Records provided:
=== Begin Enclosure ===
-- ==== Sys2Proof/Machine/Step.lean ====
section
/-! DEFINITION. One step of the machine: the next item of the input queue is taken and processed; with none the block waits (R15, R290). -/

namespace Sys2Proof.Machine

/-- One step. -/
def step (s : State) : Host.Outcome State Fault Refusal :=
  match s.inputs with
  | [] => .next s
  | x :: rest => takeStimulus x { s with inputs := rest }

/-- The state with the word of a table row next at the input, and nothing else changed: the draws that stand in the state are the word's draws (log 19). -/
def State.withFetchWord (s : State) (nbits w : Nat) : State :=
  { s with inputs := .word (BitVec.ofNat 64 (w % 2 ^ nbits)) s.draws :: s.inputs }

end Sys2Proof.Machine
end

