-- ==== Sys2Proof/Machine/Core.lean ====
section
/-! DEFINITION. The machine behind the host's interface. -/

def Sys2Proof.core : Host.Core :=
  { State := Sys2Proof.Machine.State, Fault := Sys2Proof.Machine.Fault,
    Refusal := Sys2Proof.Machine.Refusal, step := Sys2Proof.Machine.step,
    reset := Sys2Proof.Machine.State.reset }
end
=== End Enclosure ===
=== Begin Enclosure ===
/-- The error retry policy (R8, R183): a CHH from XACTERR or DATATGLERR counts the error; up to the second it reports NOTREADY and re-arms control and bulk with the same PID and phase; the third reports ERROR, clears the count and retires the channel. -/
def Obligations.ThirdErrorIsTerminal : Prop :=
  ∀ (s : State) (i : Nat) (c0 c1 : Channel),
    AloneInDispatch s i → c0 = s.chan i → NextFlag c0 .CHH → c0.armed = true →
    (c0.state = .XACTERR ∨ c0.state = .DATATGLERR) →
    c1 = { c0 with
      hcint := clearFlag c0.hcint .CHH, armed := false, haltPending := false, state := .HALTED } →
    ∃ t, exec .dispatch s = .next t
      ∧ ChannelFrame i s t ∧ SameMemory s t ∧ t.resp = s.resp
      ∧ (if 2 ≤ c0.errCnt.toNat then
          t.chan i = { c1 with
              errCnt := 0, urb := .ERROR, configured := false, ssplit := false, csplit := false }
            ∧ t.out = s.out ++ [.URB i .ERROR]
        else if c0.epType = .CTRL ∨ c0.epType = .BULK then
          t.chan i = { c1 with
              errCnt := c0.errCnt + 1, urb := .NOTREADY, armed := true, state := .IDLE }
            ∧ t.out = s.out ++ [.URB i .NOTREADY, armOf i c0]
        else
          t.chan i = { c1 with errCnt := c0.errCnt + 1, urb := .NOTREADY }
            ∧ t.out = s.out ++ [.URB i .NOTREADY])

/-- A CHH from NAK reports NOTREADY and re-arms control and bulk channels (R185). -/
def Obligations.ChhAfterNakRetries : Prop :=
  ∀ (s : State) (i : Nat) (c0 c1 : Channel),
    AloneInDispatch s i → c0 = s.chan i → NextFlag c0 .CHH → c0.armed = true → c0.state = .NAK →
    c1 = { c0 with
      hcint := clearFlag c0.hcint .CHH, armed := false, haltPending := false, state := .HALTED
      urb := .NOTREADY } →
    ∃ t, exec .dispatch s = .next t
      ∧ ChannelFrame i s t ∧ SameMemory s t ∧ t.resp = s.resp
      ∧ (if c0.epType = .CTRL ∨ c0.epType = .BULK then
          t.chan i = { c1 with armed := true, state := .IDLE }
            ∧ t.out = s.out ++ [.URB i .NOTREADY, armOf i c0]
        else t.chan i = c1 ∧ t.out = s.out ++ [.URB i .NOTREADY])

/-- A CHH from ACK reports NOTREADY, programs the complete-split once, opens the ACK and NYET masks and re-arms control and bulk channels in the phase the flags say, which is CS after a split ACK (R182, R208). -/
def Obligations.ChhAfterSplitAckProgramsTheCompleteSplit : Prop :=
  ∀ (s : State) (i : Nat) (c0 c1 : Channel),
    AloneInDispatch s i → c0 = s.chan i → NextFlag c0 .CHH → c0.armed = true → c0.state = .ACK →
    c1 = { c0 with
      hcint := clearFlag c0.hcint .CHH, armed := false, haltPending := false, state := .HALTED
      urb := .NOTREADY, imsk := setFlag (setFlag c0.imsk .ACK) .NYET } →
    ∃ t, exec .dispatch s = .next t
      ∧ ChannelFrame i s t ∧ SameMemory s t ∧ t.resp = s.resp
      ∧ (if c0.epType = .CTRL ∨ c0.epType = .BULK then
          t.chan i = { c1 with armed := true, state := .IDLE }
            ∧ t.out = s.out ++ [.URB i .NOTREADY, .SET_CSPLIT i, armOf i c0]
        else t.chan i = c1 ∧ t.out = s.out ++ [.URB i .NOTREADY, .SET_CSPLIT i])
=== End Enclosure ===
=== Begin Enclosure ===
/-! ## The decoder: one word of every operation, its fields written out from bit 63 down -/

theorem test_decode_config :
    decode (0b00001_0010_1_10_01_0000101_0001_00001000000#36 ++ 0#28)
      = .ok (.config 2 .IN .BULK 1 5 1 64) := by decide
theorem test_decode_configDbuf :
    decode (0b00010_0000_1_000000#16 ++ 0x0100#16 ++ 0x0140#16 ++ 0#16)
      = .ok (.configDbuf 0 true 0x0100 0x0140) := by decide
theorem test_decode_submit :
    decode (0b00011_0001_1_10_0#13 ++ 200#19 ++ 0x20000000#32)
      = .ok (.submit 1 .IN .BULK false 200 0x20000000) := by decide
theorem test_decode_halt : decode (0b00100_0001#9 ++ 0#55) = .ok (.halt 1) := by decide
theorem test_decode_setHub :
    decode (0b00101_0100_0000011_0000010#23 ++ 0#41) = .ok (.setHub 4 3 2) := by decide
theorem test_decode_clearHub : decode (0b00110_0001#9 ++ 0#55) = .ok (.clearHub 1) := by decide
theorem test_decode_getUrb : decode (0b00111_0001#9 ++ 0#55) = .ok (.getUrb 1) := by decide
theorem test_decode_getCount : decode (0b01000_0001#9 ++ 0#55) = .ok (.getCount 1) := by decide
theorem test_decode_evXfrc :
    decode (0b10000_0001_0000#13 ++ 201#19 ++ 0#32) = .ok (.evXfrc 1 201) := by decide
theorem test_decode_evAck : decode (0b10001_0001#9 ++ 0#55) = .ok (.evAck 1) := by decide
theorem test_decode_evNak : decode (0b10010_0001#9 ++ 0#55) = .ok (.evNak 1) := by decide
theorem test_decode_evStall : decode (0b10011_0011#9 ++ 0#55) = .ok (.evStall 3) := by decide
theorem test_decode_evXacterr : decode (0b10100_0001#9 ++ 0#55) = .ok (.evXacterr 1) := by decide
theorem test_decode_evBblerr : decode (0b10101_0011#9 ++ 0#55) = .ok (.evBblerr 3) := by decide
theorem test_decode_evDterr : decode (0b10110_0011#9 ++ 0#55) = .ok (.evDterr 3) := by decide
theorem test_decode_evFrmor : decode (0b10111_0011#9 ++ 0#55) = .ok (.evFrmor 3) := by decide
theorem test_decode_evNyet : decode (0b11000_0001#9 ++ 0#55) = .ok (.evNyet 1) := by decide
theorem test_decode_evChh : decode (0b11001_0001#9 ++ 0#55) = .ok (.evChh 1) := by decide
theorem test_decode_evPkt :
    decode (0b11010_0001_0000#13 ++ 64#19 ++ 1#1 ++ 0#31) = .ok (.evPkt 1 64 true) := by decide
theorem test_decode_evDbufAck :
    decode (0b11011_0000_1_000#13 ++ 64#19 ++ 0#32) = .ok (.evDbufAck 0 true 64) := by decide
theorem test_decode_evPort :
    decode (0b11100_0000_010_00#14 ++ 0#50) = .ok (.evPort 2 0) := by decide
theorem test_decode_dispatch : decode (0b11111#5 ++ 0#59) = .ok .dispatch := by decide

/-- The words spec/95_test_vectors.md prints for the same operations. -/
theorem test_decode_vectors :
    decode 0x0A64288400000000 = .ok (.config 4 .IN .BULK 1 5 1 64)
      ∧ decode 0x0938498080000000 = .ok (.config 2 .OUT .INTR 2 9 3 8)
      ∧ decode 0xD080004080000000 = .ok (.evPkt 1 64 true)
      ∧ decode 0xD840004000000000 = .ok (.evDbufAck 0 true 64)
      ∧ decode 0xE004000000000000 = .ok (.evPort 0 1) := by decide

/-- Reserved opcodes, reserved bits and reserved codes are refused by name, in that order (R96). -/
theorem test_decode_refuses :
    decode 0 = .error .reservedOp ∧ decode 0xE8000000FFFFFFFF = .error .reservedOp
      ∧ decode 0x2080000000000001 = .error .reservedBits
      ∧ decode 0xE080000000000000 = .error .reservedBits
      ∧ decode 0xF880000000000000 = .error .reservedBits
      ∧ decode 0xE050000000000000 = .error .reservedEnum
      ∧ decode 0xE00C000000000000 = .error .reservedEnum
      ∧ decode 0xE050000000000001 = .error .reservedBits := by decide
=== End Enclosure ===
Your objective:
Take exactly the lines from the one containing "-- ==== Sys2Proof/Machine/Step.lean" through the one containing "(log 19). -/" in the data above, and output them with nothing added.

Exercise answer:
-- ==== Sys2Proof/Machine/Step.lean ====
section
/-! DEFINITION. One step of the machine: the next item of the input queue is taken and processed; with none the block waits (R15, R290). -/

namespace Sys2Proof.Machine

/-- One step. -/
def step (s : State) : Host.Outcome State Fault Refusal :=
  match s.inputs with
  | [] => .next s
  | x :: rest => takeStimulus x { s with inputs := rest }

/-- The state with the word of a table row next at the input, and nothing else changed: the draws that stand in the state are the word's draws (log 19). -/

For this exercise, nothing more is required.